By the time of the Republican convention in early September, the Obama campaign was placing well over one hundred thousand paid ID calls a week nationwide, with all the data feeding into Strasma’s computers. When McCain picked Alaska governor Sarah Palin as his running mate, Obama’s strategists were befuddled: they thought the Republican had been gaining traction by highlighting Obama’s thin résumé, and he now seemed to be sacrificing that argument by putting forward their own neophyte.

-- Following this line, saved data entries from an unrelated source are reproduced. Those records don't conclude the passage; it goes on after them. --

section
/-! The nearest-neighbour pass (44_nearest): its rounding function (R155, R156), the binary32 computation it stands for (R153,
R154), and the pixel with a single selected tap (R155). -/

namespace Sys2Proof.Machine

/-! ## The rounded mean (R153, R155) -/

/-- The mean of `n` samples of one value is that value (R155). -/
theorem roundMean_mul (v : Nat) {n : Int} (hn : 0 < n) : roundMean (v * n) n = v := by
  have hdiv : (2 * (v * n) + n) / (2 * n) = v := by
    rw [show 2 * (v * n) + n = n + 2 * n * v by ring, Int.add_mul_ediv_left _ _ (by omega),
      Int.ediv_eq_zero_of_lt hn.le (by omega), Int.zero_add]
  rw [roundMean, hdiv, Int.toNat_natCast]

theorem roundMean_natCast (p n : Nat) : roundMean p n = (2 * p + n) / (2 * n) := by
  unfold roundMean
  norm_cast

/-- The quotient `a/b` rounded half up is `v` when it lies from the half-integer below `v` up to, and not at, the one above. -/
theorem roundHalfUp_eq_iff {a b v : Nat} (hb : 0 < b) :
    (2 * a + b) / (2 * b) = v ↔ (2 * v - 1) * b ≤ 2 * a ∧ 2 * a < (2 * v + 1) * b := by
  rw [Nat.div_eq_iff (by omega), Nat.sub_mul]
  constructor <;> rintro ⟨hlo, hhi⟩ <;> constructor <;> lia

/-! ## Rounding to the nearest, halfway cases to even (R153) -/

/-- Rounding a quotient does not take it below an integer that it has reached. -/
theorem le_nearestEven {a b h : Nat} (hb : 0 < b) (hle : h * b ≤ a) : h ≤ nearestEven a b := by
  have hfloor : h ≤ a / b := (Nat.le_div_iff_mul_le hb).2 hle
  unfold nearestEven
  split_ifs <;> omega

/-- A quotient more than one half below an integer rounds to less than it. -/
theorem nearestEven_lt {a b h : Nat} (hlt : 2 * a + b < 2 * (h * b)) : nearestEven a b < h := by
  have hfloor : a / b < h := Nat.div_lt_of_lt_mul (by rw [Nat.mul_comm]; omega)
  have hceil : b ≤ 2 * (a % b) → a / b + 1 < h := fun hhalf => by
    have hdecomp : b * (a / b) + a % b = a := Nat.div_add_mod a b
    have hmul : (a / b + 1) * b < h * b := by rw [Nat.add_mul, Nat.mul_comm (a / b)]; omega
    exact Nat.lt_of_mul_lt_mul_right hmul
  unfold nearestEven
  split_ifs <;> omega

/-! ## The binary32 quotient (R153) -/

/-- The search for the scale passes the exponents at which the significand is short of 24 bits. -/
theorem le_quotScale {p n m f k : Nat} (hfuel : m ≤ k + f) (hshort : ∀ j < m, p * 2 ^ j < 2 ^ 23 * n) :
    m ≤ quotScale p n f k := by
  induction f generalizing k with
  | zero => exact hfuel
  | succ f ih =>
    unfold quotScale
    split_ifs with hbits
    · exact Nat.le_of_not_lt fun hk => (hshort k hk).not_ge hbits
    · exact ih (by omega)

But one week after the Republican convention, Strasma saw the first sign that McCain’s move might be paying off when the first round of post-Palin IDs came back from phone banks. People were identifying themselves as pro-McCain at a higher rate than their scores suggested they should have been. Strasma bore down into the numbers and saw that the phenomenon was particularly strong among women. Campaign strategists worried that McCain and Palin, running as “two mavericks,” may have been proving themselves successful at seizing Obama’s themes of change and reform.

When the next round of IDs came in, two weeks after the Palin nomination, the IDs told a different story. The models had begun to integrate the increased levels of support for McCain’s ticket, but now the IDs were heading in the other direction, underperforming the scores, especially among Republican women. The modeling scores hadn’t caught up to what voters thought of Palin. The disconnect between the two suggested that Palin’s selection had offered little more than a temporary bump, as opposed to the permanent boost that McCain’s advisers had anticipated. “She ended up being a sugar high for them,” says Giangreco, “and she went away as quickly as she came.”

That eventually became conventional wisdom among media and the campaigns themselves, but Strasma saw it well ahead of the curve: his perfectly efficient loop of IDs cycling through the algorithm had proven itself a useful tool in the arsenal of measuring public opinion at a high velocity. “You would see things faster than the polling would come back,” says Freeman. Once the campaign had developed its modeling score for the action of shifting, it became possible not only to predict what views a voter had but also individual susceptibility to changing them at a given point in the election year. Strasma believed that this predictive modeling gave Obama’s staff the tools of the fortune-teller. “We determined that, down the line, they were going to break for us,” he says. “We knew who these people were going to vote for before they decided.” Now the campaign had to make sure it knew how to reach them.